Auke-Florian Hiemstra, Naturalis
@Home
Distributed computing is the clever idea that lots of people's personal and work computers spend a great deal of time idle, and if you're the kind of scrappy project that needs to beg, borrow and steal processing power, it can be a godsend to completing a project. The classic example is SETI@home, which used volunteers' inactive computers to search the skies for possible extraterrestrial signals, and the Folding@home project, which sought to use distributed computing to find how proteins folded. That said, it's a mixed bag for such products these days amid rising power costs and iffy results: SETI@home found nothing and folded after 21 years, all those PC cycles spent for nothing, and while Folding@home rose from 10,000 users to 1 million users in the initial weeks of the pandemic and broke the exaFLOP barrier, that quickly fell back down to 45,000 users.
Milk
The Milwaukee Metropolitan Sewerage District is handling increased volumes of milk, as farmers pump thousands of unsellable gallons away. In May, farmers in the United States produced a record 19.9 billion pounds of milk, the highest on record, and farmers are continuing to grow milk production — particularly in Wisconsin, where output rose at twice the national rate — even though processors can’t keep up, with plants operating at capacity. This has sent the price of wholesale milk to low levels, down to $15.10 per 100 pounds, down from $21.70 the same time last year.

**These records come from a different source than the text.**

-- ==== Sys2Proof/Laws/PerInstr.lean ====
section
/-! SUPPORT. A statement for each instruction, made per constructor: the encoder writes the bits that the instruction's row
of the opcode table fixes (30_encoding.md R48, R57), in the command word and, for a frame row, in the first 9 bytes of
the input. -/

namespace Sys2Proof.Laws.EncodesItsRow

open Sys2Proof.Machine

/-- Under every configuration the encoding of `i` matches the columns match and mask of its row. -/
def Statement (i : Instr) : Prop :=
  ∀ k : Config, (Sys2Proof.encode k i).cmd &&& (i.commandRow k).2 = (i.commandRow k).1 ∧
    List.zipWith (· &&& ·) ((Sys2Proof.encode k i).input.take 9) (i.frameRow k).2 = (i.frameRow k).1

/-- The low byte of a command word is its opcode (R47). -/
theorem commandWord_op (op ft : Byte) (seq : Half) : commandWord op ft seq &&& 0xFF = op.setWidth 32 := by
  have ho := op.isLt
  apply BitVec.eq_of_toNat_eq
  rw [BitVec.toNat_and, commandWord_toNat, BitVec.toNat_setWidth]
  exact (Nat.and_two_pow_sub_one_eq_mod _ 8).trans (by omega)

/-- The low half of a command word is its frame type and opcode (R47, R79). -/
theorem commandWord_ft_op (op ft : Byte) (seq : Half) : commandWord op ft seq &&& 0xFFFF = commandWord op ft 0 := by
  have ho := op.isLt
  have hf := ft.isLt
  apply BitVec.eq_of_toNat_eq
  rw [BitVec.toNat_and, commandWord_toNat, commandWord_toNat]
  exact (Nat.and_two_pow_sub_one_eq_mod _ 16).trans (by simp; omega)

/-- The first 9 bytes of a typed frame match its row (R57). -/
theorem typedFrameBytes_row (k : Config) (t : Byte) (l q h : Half) (p : List Byte) (c : Word) :
    List.zipWith (· &&& ·) ((typedFrameBytes k t l q h p c).take 9) (frameColumns k t).2 = (frameColumns k t).1 := by
  have h255 : ∀ b : Byte, b &&& 255#8 = b := fun _ => BitVec.and_allOnes
  simp [typedFrameBytes, frameColumns, frameBytes, headerBytes, bytes16, h255]

theorem crc16 (input : List Byte) : Statement (.crc16 input) := fun _ => ⟨commandWord_op _ _ _, List.zipWith_nil_right⟩

theorem crc32 (input : List Byte) : Statement (.crc32 input) := fun _ => ⟨commandWord_op _ _ _, List.zipWith_nil_right⟩

theorem encode (ft : Byte) (seq : Half) (payload : List Byte) : Statement (.encode ft seq payload) :=
  fun _ => ⟨commandWord_op _ _ _, List.zipWith_nil_right⟩

theorem decode (input : List Byte) : Statement (.decode input) := fun _ => ⟨commandWord_op _ _ _, List.zipWith_nil_right⟩

theorem encodeCmd (seq : Half) (payload : List Byte) : Statement (.encodeCmd seq payload) :=
  fun _ => ⟨commandWord_ft_op _ _ _, List.zipWith_nil_right⟩

theorem encodeAkn (seq : Half) (payload : List Byte) : Statement (.encodeAkn seq payload) :=
  fun _ => ⟨commandWord_ft_op _ _ _, List.zipWith_nil_right⟩

theorem encodeMsg (seq : Half) (payload : List Byte) : Statement (.encodeMsg seq payload) :=
  fun _ => ⟨commandWord_ft_op _ _ _, List.zipWith_nil_right⟩

theorem frameCmd (l q h : Half) (p : List Byte) (c : Word) : Statement (.frameCmd l q h p c) :=
  fun _ => ⟨commandWord_op _ _ _, typedFrameBytes_row _ _ _ _ _ _ _⟩

theorem frameAkn (l q h : Half) (p : List Byte) (c : Word) : Statement (.frameAkn l q h p c) :=
  fun _ => ⟨commandWord_op _ _ _, typedFrameBytes_row _ _ _ _ _ _ _⟩

theorem frameMsg (l q h : Half) (p : List Byte) (c : Word) : Statement (.frameMsg l q h p c) :=
  fun _ => ⟨commandWord_op _ _ _, typedFrameBytes_row _ _ _ _ _ _ _⟩

end Sys2Proof.Laws.EncodesItsRow
end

Nazmul Ahasan and Michael Hirtzer, Bloomberg
Boats
Starting in the 1950s, fiberglass became the primary material for the construction of boats, going for a fraction of the cost of wood with a number of other advantages over other materials like aluminum. Something like 95 percent of the leisure boat fleet of the European Union are fiberglass, to give a taste of just how popular the material is. Taste is an apt word, though, as what we're finding now is that these boats shed over the course of their lifetimes, and that can accumulate in the marine life in the areas where they deteriorate. In one case, over the past decade the Chichester Harbour Conservancy in England observed a significant die-off of oysters to the extent that they had to close the fishery in 2018. Researchers called in found up to 7,000 shards of fiberglass per kilogram of oyster flesh.
Citrus
The United States is dealing with a disastrous citrus crop in Florida, and has been compensating by buying up a ton of Brazilian orange juice. Shipments of juice from Brazil are up 55 percent over the past year owing to the smallest Florida crop in eight decades. The 328,100 metric tons of juice equivalent imported from Brazil is the highest ever on record, and is expected to hold for some time. The rising orange futures trading are, according to financial analysts, setting up the perfect conditions for an odd couple of finance to finally take down Winston and Mortimer Duke.
Weather
A new economics study argues that it's time for a significant investment in weather forecasting, as more accurate predictions of weather can save a great deal of lives in the aggregate over decades to come. We've come pretty far: A five-day forecast today is about as accurate as a one-day forecast in the 1980s. We can go further still, as the study estimated that making forecasts 50 percent more accurate would save 2,200 lives a year, and the estimated value of that superior forecasting would be worth an aggregate $112 billion through the end of the century. The annual budget of the National Weather Service is roughly $1 billion.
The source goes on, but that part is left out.